RECORD SET section start

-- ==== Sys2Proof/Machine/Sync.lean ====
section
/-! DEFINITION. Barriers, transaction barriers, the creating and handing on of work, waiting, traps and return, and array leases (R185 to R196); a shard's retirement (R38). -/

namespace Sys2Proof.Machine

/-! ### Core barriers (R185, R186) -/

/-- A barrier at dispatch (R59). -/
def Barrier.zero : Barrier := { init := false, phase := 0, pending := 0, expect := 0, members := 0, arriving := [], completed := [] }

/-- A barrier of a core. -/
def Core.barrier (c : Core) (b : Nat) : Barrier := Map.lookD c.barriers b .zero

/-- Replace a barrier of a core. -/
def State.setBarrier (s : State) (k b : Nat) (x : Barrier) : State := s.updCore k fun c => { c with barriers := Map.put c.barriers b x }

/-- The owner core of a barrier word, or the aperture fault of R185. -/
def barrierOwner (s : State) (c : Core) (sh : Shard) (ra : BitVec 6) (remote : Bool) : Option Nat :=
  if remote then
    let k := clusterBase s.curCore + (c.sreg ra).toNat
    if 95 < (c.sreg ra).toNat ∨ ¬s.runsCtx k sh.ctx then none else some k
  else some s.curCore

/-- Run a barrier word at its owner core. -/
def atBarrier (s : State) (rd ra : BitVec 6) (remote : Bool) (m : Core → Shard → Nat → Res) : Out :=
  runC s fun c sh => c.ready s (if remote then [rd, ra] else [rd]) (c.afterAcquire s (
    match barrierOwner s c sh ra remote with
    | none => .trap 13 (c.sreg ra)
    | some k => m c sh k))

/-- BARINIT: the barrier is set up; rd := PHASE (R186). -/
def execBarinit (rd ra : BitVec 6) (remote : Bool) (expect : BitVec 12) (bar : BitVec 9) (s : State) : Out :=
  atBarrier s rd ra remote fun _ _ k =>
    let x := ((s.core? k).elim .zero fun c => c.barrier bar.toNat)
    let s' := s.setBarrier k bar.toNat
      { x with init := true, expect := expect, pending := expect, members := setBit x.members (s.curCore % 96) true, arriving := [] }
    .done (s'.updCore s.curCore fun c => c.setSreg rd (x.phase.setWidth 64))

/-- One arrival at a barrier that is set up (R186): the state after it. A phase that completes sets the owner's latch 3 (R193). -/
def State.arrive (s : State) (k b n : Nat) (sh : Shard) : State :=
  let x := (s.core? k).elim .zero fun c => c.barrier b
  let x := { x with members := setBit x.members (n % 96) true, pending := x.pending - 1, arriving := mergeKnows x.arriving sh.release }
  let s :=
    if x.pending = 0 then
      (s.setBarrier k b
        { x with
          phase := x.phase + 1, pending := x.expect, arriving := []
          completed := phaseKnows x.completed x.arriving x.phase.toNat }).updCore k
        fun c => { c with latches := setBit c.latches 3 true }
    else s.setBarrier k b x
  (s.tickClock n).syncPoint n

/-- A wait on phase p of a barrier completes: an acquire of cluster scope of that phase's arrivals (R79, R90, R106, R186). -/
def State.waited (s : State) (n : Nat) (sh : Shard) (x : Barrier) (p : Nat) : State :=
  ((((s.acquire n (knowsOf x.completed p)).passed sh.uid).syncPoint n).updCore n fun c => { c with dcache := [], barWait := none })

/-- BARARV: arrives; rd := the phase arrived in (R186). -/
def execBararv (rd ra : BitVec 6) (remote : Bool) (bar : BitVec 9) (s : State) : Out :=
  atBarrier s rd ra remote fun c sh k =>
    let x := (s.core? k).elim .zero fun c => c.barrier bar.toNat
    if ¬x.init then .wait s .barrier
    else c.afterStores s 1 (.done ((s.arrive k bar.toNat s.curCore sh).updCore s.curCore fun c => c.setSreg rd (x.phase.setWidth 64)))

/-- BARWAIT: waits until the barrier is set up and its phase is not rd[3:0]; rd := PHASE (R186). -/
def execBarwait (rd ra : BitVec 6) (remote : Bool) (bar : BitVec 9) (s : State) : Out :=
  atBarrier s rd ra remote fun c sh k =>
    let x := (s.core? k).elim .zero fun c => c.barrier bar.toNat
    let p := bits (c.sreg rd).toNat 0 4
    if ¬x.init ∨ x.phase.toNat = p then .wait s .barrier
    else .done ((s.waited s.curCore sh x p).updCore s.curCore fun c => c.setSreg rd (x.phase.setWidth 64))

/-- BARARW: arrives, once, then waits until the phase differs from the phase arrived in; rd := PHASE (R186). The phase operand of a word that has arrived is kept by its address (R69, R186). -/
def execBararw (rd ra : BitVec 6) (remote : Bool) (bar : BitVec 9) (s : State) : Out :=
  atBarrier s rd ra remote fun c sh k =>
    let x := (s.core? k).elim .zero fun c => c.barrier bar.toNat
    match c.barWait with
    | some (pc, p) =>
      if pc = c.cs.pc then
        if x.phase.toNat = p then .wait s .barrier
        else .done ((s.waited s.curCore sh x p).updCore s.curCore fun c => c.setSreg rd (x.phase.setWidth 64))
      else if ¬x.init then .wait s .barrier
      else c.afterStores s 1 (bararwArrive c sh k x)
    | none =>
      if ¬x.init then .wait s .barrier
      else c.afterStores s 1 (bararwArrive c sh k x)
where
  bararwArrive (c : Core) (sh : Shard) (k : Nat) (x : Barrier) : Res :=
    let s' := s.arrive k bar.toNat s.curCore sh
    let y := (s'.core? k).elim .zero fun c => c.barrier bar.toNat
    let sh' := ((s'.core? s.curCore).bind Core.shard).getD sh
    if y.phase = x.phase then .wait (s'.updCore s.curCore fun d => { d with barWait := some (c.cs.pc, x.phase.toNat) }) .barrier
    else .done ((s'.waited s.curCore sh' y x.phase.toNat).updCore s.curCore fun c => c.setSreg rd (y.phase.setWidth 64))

RECORD SET section end

* **THE TASK**
When you answer, retype all of the material exactly as it appears above.

* **REPLY**
-- ==== Sys2Proof/Machine/Sync.lean ====
section
/-! DEFINITION. Barriers, transaction barriers, the creating and handing on of work, waiting, traps and return, and array leases (R185 to R196); a shard's retirement (R38). -/

namespace Sys2Proof.Machine

/-! ### Core barriers (R185, R186) -/

/-- A barrier at dispatch (R59). -/
def Barrier.zero : Barrier := { init := false, phase := 0, pending := 0, expect := 0, members := 0, arriving := [], completed := [] }

/-- A barrier of a core. -/
def Core.barrier (c : Core) (b : Nat) : Barrier := Map.lookD c.barriers b .zero

/-- Replace a barrier of a core. -/
def State.setBarrier (s : State) (k b : Nat) (x : Barrier) : State := s.updCore k fun c => { c with barriers := Map.put c.barriers b x }

/-- The owner core of a barrier word, or the aperture fault of R185. -/
def barrierOwner (s : State) (c : Core) (sh : Shard) (ra : BitVec 6) (remote : Bool) : Option Nat :=
  if remote then
    let k := clusterBase s.curCore + (c.sreg ra).toNat
    if 95 < (c.sreg ra).toNat ∨ ¬s.runsCtx k sh.ctx then none else some k
  else some s.curCore

/-- Run a barrier word at its owner core. -/
def atBarrier (s : State) (rd ra : BitVec 6) (remote : Bool) (m : Core → Shard → Nat → Res) : Out :=
  runC s fun c sh => c.ready s (if remote then [rd, ra] else [rd]) (c.afterAcquire s (
    match barrierOwner s c sh ra remote with
    | none => .trap 13 (c.sreg ra)
    | some k => m c sh k))

/-- BARINIT: the barrier is set up; rd := PHASE (R186). -/
def execBarinit (rd ra : BitVec 6) (remote : Bool) (expect : BitVec 12) (bar : BitVec 9) (s : State) : Out :=
  atBarrier s rd ra remote fun _ _ k =>
    let x := ((s.core? k).elim .zero fun c => c.barrier bar.toNat)
    let s' := s.setBarrier k bar.toNat
      { x with init := true, expect := expect, pending := expect, members := setBit x.members (s.curCore % 96) true, arriving := [] }
    .done (s'.updCore s.curCore fun c => c.setSreg rd (x.phase.setWidth 64))

/-- One arrival at a barrier that is set up (R186): the state after it. A phase that completes sets the owner's latch 3 (R193). -/
def State.arrive (s : State) (k b n : Nat) (sh : Shard) : State :=
  let x := (s.core? k).elim .zero fun c => c.barrier b
  let x := { x with members := setBit x.members (n % 96) true, pending := x.pending - 1, arriving := mergeKnows x.arriving sh.release }
  let s :=
    if x.pending = 0 then
      (s.setBarrier k b
        { x with
          phase := x.phase + 1, pending := x.expect, arriving := []
          completed := phaseKnows x.completed x.arriving x.phase.toNat }).updCore k
        fun c => { c with latches := setBit c.latches 3 true }
    else s.setBarrier k b x
  (s.tickClock n).syncPoint n

/-- A wait on phase p of a barrier completes: an acquire of cluster scope of that phase's arrivals (R79, R90, R106, R186). -/
def State.waited (s : State) (n : Nat) (sh : Shard) (x : Barrier) (p : Nat) : State :=
  ((((s.acquire n (knowsOf x.completed p)).passed sh.uid).syncPoint n).updCore n fun c => { c with dcache := [], barWait := none })

/-- BARARV: arrives; rd := the phase arrived in (R186). -/
def execBararv (rd ra : BitVec 6) (remote : Bool) (bar : BitVec 9) (s : State) : Out :=
  atBarrier s rd ra remote fun c sh k =>
    let x := (s.core? k).elim .zero fun c => c.barrier bar.toNat
    if ¬x.init then .wait s .barrier
    else c.afterStores s 1 (.done ((s.arrive k bar.toNat s.curCore sh).updCore s.curCore fun c => c.setSreg rd (x.phase.setWidth 64)))

/-- BARWAIT: waits until the barrier is set up and its phase is not rd[3:0]; rd := PHASE (R186). -/
def execBarwait (rd ra : BitVec 6) (remote : Bool) (bar : BitVec 9) (s : State) : Out :=
  atBarrier s rd ra remote fun c sh k =>
    let x := (s.core? k).elim .zero fun c => c.barrier bar.toNat
    let p := bits (c.sreg rd).toNat 0 4
    if ¬x.init ∨ x.phase.toNat = p then .wait s .barrier
    else .done ((s.waited s.curCore sh x p).updCore s.curCore fun c => c.setSreg rd (x.phase.setWidth 64))

/-- BARARW: arrives, once, then waits until the phase differs from the phase arrived in; rd := PHASE (R186). The phase operand of a word that has arrived is kept by its address (R69, R186). -/
def execBararw (rd ra : BitVec 6) (remote : Bool) (bar : BitVec 9) (s : State) : Out :=
  atBarrier s rd ra remote fun c sh k =>
    let x := (s.core? k).elim .zero fun c => c.barrier bar.toNat
    match c.barWait with
    | some (pc, p) =>
      if pc = c.cs.pc then
        if x.phase.toNat = p then .wait s .barrier
        else .done ((s.waited s.curCore sh x p).updCore s.curCore fun c => c.setSreg rd (x.phase.setWidth 64))
      else if ¬x.init then .wait s .barrier
      else c.afterStores s 1 (bararwArrive c sh k x)
    | none =>
      if ¬x.init then .wait s .barrier
      else c.afterStores s 1 (bararwArrive c sh k x)
where
  bararwArrive (c : Core) (sh : Shard) (k : Nat) (x : Barrier) : Res :=
    let s' := s.arrive k bar.toNat s.curCore sh
    let y := (s'.core? k).elim .zero fun c => c.barrier bar.toNat
    let sh' := ((s'.core? s.curCore).bind Core.shard).getD sh
    if y.phase = x.phase then .wait (s'.updCore s.curCore fun d => { d with barWait := some (c.cs.pc, x.phase.toNat) }) .barrier
    else .done ((s'.waited s.curCore sh' y x.phase.toNat).updCore s.curCore fun c => c.setSreg rd (y.phase.setWidth 64))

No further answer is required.